あ、そういえば、店の名前は何になったの?」

 「それがまだなんだよ。
 考えれば考える程、わからなくなって……」

 「おいおい、旦那、開店は明後日ですぜ。」

なっちゃんはおどけて、僕を肘で突っつく。



 「わかってるよ。」

 「その他のことは大丈夫なの?」

 「うん、大丈夫だと思う。
 花も明日には入って来るし、準備万端。」

 「篠宮さん達ともうまくいってるんだね?」

 「……まぁね。
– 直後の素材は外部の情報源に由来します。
theorem endConvRestore_only (k : Nat) (failed : Option ConvCause) (s : State) : Only [.clk, .spans, .front, .taps, .link, .cal, .integ, .mode, .domains, .mb, .sec, .nv, .retirement, .modeCode] s (endConvRestore k failed s) := by
  unfold endConvRestore
  dsimp -failIfUnchanged only
  repeat' (first
    | with_reducible exact Only.refl _ _
    | ((with_reducible refine (State.setConv_only _ _ _).andThen ?_ ?_); exact rfl)
    | ((with_reducible refine (State.setCourse_only _ _ _).andThen ?_ ?_); exact rfl)
    | ((with_reducible refine (completeWait_only _ _ _ _).andThen ?_ ?_); exact rfl)
    | ((with_reducible refine (raise_only _ _ _ _).andThen ?_ ?_); exact rfl)
    | ((with_reducible refine (refresh_only _).andThen ?_ ?_); exact rfl)
    | ((with_reducible refine (spliceTo_only _ _ _).andThen ?_ ?_); exact rfl)
    | ((with_reducible refine (standbyReady_only _ _).andThen ?_ ?_); exact rfl)
    | ((with_reducible refine (supplied_only _ _ _ _).andThen ?_ ?_); exact rfl)
    | ((with_reducible refine (unpowerConv_only _ _).andThen ?_ ?_); exact rfl)
    | ((with_reducible refine (unretireUnit_only _ _).andThen ?_ ?_); exact rfl)
    | with_reducible refine Only.ite ?_ ?_
    | split
    | refine Only.ofMk rfl ?_)

theorem execFastCheckTrip_frames (k check : Nat) (s : State) : Frames [.clk, .spans, .front, .taps, .link, .cal, .integ, .mode, .domains, .mb, .sec, .nv, .retirement, .modeCode] s (execFastCheckTrip k check s) := by
  unfold execFastCheckTrip
  dsimp -failIfUnchanged only
  repeat' (first
    | with_reducible exact Only.refl _ _
    | ((with_reducible refine Frames.onlyIf ?_); intro hg)
    | with_reducible refine Frames.next ?_
    | ((with_reducible refine (endConvRestore_only _ _ _).andThen ?_ ?_); exact rfl)
    | ((with_reducible refine (failConverter_only _ _ _ _).andThen ?_ ?_); exact rfl)
    | with_reducible refine Only.ite ?_ ?_
    | split
    | refine Only.ofMk rfl ?_)

theorem gatherPowers_only (j : Nat) (sigs : List CheckSig) (s : State) : Only [.front] s (gatherPowers j sigs s) := by
  unfold gatherPowers
  dsimp -failIfUnchanged only
  repeat' (first
    | with_reducible exact Only.refl _ _
    | ((with_reducible refine (State.setCourse_only _ _ _).andThen ?_ ?_); exact rfl)
    | refine Only.ofMk rfl ?_)

theorem suspendSpares_only (j : Nat) (s : State) : Only [.front] s (suspendSpares j s) := by
  unfold suspendSpares
  dsimp -failIfUnchanged only
  repeat' (first
    | with_reducible exact Only.refl _ _
    | ((with_reducible refine (State.setConv_only _ _ _).andThen ?_ ?_); exact rfl)
    | refine Only.ofMk rfl ?_)

theorem contest_only (j mask : Nat) (s : State) : Only [.spans, .front, .link, .integ, .mode, .sec, .modeCode] s (contest j mask s) := by
  unfold contest
  dsimp -failIfUnchanged only
  repeat' (first
    | with_reducible exact Only.refl _ _
    | ((with_reducible refine (State.setCourse_only _ _ _).andThen ?_ ?_); exact rfl)
    | ((with_reducible refine (raise_only _ _ _ _).andThen ?_ ?_); exact rfl)
    | ((with_reducible refine (refresh_only _).andThen ?_ ?_); exact rfl)
    | with_reducible refine Only.ite ?_ ?_
    | refine Only.ofMk rfl ?_)

theorem decideMismatch_only (j mask first : Nat) (s : State) : Only [.spans, .front, .link, .integ, .mode, .sec, .modeCode] s (decideMismatch j mask first s) := by
  unfold decideMismatch
  dsimp -failIfUnchanged only
  repeat' (first
    | with_reducible exact Only.refl _ _
    | ((with_reducible refine (State.setCourse_only _ _ _).andThen ?_ ?_); exact rfl)
    | ((with_reducible refine (contest_only _ _ _).andThen ?_ ?_); exact rfl)
    | ((with_reducible refine (suspendSpares_only _ _).andThen ?_ ?_); exact rfl)
    | with_reducible refine Only.ite ?_ ?_
    | refine Only.ofMk rfl ?_)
っていうか、予想以上にうまくいってるかな。
そんなことより、亮介さんの方は大丈夫なの?」

 「大丈夫、大丈夫。
やつはあんたみたいに繊細じゃないし、馬鹿だからどうとでもなる。
しかも、やつはなっちゃんにぞっこんですから!」

 小太郎は、なんとなくおかしな雰囲気を感じながらも、やっぱり僕のことを父親だと思っているらしい。
それも仕方のないことだ。
 亮介さんとは小太郎が小さい頃に別居してるんだから……
無理に説明することはしないで、自然にわかるのを待つつもりなんだとか……
翔君ママには、近々すべてを打ち明けるらしい。



 「だから、今の最重要問題は店名であります!
 大佐殿、なにとぞ良い名付けを…!」

なっちゃんは敬礼をしながらそう言った。



 「わかったよ。今夜中に決めます。」

そうはいったものの、良い案は全く浮かばない。
 僕は知恵を借りに、香織さんの所へ向かった。